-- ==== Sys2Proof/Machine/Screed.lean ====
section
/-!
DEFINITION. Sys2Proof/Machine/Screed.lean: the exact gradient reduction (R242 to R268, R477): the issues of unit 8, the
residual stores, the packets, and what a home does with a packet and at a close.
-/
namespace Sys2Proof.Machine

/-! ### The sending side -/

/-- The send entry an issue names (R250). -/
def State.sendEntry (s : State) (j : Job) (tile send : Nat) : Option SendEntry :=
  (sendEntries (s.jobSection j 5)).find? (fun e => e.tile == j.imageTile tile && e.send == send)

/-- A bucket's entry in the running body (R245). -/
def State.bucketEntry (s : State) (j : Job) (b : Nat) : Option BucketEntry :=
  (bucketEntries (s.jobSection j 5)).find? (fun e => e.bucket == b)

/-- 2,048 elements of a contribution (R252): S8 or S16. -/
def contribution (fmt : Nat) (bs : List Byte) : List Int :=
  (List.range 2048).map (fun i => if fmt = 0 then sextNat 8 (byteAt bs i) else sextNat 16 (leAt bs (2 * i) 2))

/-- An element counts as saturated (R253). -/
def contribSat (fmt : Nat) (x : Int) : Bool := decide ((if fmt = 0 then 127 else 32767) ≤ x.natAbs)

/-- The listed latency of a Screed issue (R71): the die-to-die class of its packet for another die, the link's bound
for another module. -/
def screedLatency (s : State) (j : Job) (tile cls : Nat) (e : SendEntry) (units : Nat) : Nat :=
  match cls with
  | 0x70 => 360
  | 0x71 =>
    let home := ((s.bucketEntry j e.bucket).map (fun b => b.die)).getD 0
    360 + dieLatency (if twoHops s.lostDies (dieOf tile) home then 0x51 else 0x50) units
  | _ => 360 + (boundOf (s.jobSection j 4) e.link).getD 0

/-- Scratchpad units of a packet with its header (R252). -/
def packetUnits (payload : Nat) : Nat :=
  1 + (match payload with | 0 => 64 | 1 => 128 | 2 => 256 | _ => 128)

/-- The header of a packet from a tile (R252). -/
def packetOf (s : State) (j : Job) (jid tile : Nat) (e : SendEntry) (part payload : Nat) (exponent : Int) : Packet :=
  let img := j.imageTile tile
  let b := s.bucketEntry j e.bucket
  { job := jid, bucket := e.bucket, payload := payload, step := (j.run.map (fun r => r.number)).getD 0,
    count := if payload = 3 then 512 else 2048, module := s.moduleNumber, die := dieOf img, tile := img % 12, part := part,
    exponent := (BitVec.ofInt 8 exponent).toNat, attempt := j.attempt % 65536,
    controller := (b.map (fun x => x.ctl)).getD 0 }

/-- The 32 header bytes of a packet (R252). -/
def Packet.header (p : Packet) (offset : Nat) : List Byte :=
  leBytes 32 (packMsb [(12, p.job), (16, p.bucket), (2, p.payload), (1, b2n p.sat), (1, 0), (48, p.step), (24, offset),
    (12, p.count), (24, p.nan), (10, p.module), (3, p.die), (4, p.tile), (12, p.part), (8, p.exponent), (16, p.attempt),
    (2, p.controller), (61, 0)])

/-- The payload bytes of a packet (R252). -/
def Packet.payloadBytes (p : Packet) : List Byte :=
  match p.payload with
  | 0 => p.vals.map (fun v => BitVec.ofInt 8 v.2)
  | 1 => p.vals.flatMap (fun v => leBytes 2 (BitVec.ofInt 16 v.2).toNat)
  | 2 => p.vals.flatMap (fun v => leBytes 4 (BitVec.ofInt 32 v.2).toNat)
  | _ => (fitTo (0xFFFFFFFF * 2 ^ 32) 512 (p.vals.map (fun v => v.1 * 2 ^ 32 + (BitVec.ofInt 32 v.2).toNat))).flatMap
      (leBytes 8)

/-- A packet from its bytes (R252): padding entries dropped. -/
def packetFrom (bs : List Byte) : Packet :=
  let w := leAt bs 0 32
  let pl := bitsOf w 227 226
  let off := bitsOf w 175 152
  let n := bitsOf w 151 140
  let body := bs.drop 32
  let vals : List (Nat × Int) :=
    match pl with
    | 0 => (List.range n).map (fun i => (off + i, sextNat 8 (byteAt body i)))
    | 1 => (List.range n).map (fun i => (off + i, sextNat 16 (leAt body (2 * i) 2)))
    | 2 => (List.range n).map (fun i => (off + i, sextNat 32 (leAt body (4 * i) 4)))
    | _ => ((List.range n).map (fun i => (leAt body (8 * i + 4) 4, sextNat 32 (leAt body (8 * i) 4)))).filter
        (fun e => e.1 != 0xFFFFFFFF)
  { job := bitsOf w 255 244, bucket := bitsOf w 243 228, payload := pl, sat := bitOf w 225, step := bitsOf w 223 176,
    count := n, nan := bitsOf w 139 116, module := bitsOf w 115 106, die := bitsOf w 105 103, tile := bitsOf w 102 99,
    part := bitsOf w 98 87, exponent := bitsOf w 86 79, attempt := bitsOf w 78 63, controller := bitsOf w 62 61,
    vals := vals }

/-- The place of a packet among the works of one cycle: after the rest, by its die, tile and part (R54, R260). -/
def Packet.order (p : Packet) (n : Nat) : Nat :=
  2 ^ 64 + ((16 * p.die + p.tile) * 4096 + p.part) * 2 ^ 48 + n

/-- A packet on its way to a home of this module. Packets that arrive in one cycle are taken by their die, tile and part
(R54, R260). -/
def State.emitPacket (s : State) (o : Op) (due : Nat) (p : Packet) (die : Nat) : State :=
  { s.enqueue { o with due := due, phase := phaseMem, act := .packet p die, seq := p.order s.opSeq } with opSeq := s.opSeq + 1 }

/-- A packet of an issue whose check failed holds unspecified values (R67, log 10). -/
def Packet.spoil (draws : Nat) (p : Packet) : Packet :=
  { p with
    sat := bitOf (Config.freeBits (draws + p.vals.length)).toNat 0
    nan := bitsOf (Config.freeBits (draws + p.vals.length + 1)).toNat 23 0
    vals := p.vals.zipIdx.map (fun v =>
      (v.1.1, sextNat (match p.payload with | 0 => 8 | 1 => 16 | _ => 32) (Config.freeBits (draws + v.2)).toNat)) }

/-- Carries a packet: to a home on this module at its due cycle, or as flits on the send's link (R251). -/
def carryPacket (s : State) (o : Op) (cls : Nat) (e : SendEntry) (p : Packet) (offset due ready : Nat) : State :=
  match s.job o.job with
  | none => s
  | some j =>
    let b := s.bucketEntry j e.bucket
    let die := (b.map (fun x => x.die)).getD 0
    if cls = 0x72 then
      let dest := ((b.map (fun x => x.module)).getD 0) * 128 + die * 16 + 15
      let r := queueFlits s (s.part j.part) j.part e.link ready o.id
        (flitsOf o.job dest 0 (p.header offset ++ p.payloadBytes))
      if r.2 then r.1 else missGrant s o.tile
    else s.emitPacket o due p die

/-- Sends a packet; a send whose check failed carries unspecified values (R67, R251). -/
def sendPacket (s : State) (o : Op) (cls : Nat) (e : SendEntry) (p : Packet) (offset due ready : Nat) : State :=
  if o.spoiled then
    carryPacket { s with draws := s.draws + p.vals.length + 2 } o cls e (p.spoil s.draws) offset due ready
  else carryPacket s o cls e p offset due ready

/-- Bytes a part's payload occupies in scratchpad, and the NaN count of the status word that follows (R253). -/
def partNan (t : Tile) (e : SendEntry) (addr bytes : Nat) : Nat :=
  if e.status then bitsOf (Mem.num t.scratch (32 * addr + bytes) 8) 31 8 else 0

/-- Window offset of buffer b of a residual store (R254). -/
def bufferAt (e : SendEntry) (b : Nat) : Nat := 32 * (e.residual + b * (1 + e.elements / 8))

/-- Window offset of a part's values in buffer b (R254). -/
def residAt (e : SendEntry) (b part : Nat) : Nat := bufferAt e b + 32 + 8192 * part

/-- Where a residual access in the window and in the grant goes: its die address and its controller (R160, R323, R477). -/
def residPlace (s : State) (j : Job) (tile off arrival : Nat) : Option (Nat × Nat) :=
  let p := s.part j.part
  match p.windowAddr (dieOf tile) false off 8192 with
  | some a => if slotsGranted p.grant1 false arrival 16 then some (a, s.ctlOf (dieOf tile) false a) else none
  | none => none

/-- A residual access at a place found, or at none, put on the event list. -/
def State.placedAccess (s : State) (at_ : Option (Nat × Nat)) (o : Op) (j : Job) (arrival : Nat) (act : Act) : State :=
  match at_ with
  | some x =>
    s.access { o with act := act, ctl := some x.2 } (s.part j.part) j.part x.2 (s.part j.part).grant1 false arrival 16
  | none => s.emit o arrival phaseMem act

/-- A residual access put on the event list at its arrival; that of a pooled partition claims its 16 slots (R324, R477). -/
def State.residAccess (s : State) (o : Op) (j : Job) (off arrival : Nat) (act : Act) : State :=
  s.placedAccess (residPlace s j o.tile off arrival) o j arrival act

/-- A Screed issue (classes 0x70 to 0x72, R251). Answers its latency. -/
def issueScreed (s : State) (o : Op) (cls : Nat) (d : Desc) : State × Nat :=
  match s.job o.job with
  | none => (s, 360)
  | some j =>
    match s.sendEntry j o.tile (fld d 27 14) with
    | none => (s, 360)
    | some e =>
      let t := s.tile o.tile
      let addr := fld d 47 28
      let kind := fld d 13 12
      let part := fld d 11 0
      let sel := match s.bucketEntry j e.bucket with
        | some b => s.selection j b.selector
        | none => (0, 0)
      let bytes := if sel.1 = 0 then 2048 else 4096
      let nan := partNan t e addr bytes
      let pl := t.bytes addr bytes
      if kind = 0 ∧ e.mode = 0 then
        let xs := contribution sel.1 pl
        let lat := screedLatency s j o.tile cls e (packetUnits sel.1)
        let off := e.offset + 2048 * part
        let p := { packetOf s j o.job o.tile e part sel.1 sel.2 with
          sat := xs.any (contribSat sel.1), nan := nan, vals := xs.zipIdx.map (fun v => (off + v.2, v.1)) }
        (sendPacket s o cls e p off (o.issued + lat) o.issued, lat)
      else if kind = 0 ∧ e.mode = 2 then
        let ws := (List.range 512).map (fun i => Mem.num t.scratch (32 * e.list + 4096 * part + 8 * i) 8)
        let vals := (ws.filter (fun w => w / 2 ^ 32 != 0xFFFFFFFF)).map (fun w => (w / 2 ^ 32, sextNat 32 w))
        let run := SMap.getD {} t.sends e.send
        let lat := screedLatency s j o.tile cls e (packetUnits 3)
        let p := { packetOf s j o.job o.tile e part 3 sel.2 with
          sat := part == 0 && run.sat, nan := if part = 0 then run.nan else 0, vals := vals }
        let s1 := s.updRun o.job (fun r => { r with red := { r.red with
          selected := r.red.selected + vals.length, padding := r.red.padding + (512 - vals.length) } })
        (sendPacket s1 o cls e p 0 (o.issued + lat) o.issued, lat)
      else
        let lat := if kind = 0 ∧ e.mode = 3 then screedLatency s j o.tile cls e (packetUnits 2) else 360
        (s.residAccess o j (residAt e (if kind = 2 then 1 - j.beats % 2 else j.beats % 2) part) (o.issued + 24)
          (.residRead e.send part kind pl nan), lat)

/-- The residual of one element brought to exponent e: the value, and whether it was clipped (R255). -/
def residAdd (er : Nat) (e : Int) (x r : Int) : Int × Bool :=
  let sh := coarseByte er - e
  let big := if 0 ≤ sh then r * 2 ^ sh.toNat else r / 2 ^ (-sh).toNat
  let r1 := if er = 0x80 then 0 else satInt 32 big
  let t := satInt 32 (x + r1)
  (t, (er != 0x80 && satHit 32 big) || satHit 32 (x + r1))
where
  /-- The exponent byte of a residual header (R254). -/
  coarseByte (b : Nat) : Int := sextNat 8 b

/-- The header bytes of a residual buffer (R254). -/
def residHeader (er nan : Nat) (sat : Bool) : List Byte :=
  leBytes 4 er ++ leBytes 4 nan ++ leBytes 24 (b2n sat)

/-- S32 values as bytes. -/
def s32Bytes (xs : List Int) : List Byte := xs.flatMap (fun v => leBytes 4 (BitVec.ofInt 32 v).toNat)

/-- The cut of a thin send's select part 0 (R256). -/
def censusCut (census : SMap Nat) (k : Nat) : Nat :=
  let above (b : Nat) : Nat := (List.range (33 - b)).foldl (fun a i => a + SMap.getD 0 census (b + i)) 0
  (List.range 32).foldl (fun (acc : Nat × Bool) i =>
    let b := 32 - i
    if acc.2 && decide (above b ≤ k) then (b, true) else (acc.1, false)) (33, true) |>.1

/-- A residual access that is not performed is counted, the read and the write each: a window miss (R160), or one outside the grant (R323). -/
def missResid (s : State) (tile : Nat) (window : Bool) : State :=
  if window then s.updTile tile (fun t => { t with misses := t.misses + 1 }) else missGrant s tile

...

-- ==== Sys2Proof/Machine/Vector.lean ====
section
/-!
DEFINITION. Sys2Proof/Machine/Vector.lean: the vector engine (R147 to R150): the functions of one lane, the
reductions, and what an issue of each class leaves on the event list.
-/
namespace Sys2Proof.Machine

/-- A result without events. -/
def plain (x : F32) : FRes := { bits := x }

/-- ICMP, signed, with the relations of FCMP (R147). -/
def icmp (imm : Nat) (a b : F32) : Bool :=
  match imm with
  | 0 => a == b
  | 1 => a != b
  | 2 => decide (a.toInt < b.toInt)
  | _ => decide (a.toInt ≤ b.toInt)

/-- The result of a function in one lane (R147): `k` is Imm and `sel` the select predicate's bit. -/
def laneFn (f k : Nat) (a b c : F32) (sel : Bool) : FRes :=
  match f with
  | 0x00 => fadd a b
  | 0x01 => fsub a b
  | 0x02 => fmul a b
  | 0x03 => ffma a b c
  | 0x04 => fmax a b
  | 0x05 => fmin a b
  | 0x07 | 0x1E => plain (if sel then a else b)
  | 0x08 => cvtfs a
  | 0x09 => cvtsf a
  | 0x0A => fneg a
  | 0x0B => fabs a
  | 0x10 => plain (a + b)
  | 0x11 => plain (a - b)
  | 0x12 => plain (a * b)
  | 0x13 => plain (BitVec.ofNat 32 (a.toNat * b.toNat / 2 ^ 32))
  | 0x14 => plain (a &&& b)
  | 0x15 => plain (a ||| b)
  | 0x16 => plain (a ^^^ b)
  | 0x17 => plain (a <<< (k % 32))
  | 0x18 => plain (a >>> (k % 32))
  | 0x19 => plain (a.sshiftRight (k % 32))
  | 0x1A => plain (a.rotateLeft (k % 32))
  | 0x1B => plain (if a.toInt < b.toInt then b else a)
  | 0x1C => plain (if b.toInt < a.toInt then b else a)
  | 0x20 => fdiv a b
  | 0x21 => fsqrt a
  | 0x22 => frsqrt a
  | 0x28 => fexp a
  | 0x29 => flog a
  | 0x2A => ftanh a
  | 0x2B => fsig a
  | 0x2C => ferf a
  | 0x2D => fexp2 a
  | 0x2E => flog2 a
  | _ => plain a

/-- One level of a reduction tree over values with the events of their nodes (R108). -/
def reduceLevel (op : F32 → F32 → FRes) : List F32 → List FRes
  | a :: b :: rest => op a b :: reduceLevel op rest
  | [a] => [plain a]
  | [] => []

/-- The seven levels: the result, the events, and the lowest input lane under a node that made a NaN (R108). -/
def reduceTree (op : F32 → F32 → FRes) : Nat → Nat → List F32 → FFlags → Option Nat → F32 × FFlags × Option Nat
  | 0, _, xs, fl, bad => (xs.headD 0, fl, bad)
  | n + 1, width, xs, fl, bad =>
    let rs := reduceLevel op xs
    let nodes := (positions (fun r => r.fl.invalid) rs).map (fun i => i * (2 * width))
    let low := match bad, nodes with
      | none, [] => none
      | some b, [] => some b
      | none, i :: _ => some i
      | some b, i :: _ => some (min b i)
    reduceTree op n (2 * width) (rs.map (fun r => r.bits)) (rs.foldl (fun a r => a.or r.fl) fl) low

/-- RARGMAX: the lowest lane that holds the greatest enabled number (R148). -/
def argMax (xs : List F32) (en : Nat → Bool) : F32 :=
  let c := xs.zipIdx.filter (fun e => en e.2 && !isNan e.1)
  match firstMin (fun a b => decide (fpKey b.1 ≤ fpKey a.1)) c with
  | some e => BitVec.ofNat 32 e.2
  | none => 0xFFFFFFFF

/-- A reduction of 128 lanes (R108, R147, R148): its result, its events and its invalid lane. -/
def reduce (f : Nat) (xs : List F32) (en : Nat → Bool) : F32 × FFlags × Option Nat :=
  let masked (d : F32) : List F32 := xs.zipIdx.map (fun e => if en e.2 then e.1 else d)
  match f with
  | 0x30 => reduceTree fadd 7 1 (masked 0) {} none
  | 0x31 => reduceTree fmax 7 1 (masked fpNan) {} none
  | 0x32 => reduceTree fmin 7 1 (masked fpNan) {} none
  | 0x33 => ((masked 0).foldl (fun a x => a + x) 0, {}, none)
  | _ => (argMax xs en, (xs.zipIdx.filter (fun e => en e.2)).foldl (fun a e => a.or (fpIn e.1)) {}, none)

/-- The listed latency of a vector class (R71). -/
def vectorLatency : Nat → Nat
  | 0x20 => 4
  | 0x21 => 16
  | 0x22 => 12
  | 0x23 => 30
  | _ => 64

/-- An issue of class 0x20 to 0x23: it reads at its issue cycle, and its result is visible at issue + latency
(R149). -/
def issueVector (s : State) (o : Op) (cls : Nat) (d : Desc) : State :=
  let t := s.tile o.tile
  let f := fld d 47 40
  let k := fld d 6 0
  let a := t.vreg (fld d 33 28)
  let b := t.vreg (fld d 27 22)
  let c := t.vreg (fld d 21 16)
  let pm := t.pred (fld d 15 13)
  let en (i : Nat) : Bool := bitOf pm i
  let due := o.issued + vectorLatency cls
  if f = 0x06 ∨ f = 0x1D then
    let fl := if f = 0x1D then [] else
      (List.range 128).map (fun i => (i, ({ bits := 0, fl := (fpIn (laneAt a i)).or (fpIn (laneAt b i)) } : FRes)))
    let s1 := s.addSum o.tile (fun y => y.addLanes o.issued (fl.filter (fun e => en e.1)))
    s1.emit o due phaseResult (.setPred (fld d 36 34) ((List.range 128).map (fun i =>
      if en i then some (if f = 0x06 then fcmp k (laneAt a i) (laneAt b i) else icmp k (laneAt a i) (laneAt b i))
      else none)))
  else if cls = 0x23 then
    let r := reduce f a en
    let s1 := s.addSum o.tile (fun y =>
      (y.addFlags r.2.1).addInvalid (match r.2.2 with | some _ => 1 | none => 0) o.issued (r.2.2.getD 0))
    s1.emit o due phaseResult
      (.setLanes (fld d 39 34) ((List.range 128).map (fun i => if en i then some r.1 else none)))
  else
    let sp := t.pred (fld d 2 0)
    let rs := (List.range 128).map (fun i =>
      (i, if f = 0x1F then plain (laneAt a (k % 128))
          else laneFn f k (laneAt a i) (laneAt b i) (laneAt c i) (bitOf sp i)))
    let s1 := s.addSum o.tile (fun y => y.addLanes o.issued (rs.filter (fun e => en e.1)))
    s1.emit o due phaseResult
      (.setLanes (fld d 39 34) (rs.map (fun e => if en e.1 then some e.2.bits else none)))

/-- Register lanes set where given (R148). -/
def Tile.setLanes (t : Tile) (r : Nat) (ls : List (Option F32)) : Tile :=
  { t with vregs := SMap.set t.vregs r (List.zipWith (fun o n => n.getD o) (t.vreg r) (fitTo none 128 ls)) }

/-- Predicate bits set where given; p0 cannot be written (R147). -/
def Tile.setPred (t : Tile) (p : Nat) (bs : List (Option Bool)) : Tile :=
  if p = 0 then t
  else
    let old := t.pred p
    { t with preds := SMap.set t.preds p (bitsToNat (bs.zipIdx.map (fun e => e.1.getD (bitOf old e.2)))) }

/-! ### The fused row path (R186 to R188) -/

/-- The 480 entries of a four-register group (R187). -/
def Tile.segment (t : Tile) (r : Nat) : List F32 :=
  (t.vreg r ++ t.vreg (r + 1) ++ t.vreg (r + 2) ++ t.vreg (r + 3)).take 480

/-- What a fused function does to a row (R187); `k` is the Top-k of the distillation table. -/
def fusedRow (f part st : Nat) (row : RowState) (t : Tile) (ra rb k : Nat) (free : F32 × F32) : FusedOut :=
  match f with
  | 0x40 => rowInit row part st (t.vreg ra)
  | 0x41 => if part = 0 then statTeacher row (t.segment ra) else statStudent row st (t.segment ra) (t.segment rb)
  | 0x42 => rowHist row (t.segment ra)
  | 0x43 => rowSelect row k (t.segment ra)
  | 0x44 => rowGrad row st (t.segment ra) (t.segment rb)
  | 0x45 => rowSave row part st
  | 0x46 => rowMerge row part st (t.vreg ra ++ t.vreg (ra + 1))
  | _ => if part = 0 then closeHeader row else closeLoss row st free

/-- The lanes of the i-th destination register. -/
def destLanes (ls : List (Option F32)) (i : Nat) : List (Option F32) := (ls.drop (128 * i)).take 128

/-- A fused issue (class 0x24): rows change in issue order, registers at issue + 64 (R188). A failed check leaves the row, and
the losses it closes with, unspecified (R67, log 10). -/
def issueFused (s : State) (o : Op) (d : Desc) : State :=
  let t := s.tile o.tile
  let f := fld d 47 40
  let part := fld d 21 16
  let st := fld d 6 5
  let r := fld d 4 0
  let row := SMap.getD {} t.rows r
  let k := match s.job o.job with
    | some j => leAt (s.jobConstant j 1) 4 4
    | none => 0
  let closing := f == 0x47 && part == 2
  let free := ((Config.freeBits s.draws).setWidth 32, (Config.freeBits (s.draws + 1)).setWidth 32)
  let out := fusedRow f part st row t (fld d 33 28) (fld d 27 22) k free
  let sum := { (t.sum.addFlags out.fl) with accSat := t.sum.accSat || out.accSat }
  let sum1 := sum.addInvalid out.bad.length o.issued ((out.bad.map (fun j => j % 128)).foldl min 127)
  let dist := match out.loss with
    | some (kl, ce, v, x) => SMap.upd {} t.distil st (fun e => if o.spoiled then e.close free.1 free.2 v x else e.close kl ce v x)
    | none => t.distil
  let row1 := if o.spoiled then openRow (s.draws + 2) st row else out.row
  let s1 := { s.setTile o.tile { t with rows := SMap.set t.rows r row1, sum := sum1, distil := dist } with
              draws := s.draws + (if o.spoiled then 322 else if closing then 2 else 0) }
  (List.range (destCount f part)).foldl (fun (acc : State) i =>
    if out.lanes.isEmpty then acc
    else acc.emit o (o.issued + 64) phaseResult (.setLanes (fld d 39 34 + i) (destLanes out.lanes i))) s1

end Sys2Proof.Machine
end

■ **YOUR INSTRUCTIONS**
Would you copy, unchanged, the stretch of the records above that begins at the line containing "let r := queueFlits" and ends at the line containing "def partNan (t", and only that?

■ **TASK ANSWER**
      let r := queueFlits s (s.part j.part) j.part e.link ready o.id
        (flitsOf o.job dest 0 (p.header offset ++ p.payloadBytes))
      if r.2 then r.1 else missGrant s o.tile
    else s.emitPacket o due p die

/-- Sends a packet; a send whose check failed carries unspecified values (R67, R251). -/
def sendPacket (s : State) (o : Op) (cls : Nat) (e : SendEntry) (p : Packet) (offset due ready : Nat) : State :=
  if o.spoiled then
    carryPacket { s with draws := s.draws + p.vals.length + 2 } o cls e (p.spoil s.draws) offset due ready
  else carryPacket s o cls e p offset due ready

/-- Bytes a part's payload occupies in scratchpad, and the NaN count of the status word that follows (R253). -/
def partNan (t : Tile) (e : SendEntry) (addr bytes : Nat) : Nat :=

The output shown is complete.